▸ Task details
Please return the lines below verbatim, beginning at the one that has "backRead a s" and stopping after the one that has "(a : Nat) (h", and add no other lines.

Saved entries:

—————

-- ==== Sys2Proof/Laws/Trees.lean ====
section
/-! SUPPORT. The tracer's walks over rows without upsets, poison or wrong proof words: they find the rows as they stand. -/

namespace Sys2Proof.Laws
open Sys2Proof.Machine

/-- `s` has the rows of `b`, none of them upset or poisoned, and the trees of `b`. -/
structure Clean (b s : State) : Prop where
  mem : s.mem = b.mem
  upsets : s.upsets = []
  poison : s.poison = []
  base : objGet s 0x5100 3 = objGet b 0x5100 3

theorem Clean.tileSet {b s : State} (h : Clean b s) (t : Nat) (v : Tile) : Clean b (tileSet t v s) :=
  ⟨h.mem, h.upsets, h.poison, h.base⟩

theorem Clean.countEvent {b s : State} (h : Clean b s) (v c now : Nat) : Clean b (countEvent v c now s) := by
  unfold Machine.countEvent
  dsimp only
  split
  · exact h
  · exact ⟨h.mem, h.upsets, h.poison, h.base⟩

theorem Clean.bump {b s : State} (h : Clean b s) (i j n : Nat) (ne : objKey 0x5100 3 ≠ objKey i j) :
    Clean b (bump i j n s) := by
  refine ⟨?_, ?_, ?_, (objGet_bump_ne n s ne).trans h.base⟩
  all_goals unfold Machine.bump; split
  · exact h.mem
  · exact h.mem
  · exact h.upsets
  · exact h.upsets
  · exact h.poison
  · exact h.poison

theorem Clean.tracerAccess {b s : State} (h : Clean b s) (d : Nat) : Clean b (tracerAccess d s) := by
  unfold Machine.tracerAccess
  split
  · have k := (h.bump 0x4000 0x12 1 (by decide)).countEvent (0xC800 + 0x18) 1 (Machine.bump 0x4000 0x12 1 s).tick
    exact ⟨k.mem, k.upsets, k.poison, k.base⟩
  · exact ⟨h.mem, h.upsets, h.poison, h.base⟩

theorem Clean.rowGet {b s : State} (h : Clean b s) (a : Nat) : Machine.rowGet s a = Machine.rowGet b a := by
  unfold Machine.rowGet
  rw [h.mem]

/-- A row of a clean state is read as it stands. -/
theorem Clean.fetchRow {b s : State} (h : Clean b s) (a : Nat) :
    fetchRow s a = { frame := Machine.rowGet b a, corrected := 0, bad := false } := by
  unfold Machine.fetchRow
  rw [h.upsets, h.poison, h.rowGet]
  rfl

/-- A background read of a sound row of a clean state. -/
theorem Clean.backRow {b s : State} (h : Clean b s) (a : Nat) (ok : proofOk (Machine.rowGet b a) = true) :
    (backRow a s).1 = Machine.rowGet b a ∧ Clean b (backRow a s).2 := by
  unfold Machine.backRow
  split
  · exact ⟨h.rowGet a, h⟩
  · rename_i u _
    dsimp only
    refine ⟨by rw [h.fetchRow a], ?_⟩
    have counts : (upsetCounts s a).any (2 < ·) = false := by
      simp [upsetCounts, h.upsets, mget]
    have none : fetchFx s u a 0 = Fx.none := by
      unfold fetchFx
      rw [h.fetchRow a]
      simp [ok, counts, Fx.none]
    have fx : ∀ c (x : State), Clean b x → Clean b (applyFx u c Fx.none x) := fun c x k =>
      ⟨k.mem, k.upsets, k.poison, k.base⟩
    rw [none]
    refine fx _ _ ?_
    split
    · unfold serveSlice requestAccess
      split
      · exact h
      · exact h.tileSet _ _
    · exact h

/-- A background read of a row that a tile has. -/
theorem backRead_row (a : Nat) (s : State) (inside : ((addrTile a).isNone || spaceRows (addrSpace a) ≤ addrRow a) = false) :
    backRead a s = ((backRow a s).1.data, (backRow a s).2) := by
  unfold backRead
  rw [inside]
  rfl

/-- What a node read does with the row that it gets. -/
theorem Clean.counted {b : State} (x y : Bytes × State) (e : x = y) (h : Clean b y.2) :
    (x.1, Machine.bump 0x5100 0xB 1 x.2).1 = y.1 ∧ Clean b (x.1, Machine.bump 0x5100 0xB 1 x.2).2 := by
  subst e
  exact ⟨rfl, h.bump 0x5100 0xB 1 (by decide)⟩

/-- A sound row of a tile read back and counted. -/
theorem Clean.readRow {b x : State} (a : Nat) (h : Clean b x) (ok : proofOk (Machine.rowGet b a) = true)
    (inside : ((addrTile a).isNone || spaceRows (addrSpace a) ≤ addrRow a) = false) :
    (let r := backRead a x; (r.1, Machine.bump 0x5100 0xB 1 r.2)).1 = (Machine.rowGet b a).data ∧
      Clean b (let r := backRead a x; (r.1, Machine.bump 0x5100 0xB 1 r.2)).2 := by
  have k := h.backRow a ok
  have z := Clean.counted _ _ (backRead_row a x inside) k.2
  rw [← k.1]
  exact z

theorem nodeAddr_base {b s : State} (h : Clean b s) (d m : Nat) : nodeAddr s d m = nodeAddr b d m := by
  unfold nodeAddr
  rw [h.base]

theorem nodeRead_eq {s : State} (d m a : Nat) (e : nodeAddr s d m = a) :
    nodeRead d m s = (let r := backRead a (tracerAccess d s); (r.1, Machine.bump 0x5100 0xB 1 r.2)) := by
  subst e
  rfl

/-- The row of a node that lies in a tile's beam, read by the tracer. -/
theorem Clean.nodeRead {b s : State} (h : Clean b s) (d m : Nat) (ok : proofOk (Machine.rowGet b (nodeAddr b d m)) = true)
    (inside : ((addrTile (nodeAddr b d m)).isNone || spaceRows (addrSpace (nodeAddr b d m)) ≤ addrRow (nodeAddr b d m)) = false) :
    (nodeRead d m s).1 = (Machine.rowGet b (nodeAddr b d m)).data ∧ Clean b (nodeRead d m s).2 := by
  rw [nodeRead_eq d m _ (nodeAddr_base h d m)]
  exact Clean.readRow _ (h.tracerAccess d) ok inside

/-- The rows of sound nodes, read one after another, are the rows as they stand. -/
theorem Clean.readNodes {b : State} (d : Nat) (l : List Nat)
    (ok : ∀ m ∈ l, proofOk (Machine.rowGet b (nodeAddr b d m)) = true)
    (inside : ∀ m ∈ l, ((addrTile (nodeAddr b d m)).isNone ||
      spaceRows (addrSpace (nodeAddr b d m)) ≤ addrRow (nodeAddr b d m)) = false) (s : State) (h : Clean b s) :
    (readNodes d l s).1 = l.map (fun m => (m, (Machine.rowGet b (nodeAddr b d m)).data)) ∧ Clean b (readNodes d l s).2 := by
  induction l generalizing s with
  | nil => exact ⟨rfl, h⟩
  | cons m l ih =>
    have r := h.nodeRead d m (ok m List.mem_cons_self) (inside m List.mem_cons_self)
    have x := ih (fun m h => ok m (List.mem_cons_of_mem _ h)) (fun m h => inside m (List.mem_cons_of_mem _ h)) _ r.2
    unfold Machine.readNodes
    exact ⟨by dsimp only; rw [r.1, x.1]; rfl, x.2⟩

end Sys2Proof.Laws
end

—————

▸ Task response
    backRead a s = ((backRow a s).1.data, (backRow a s).2) := by
  unfold backRead
  rw [inside]
  rfl

/-- What a node read does with the row that it gets. -/
theorem Clean.counted {b : State} (x y : Bytes × State) (e : x = y) (h : Clean b y.2) :
    (x.1, Machine.bump 0x5100 0xB 1 x.2).1 = y.1 ∧ Clean b (x.1, Machine.bump 0x5100 0xB 1 x.2).2 := by
  subst e
  exact ⟨rfl, h.bump 0x5100 0xB 1 (by decide)⟩

/-- A sound row of a tile read back and counted. -/
theorem Clean.readRow {b x : State} (a : Nat) (h : Clean b x) (ok : proofOk (Machine.rowGet b a) = true)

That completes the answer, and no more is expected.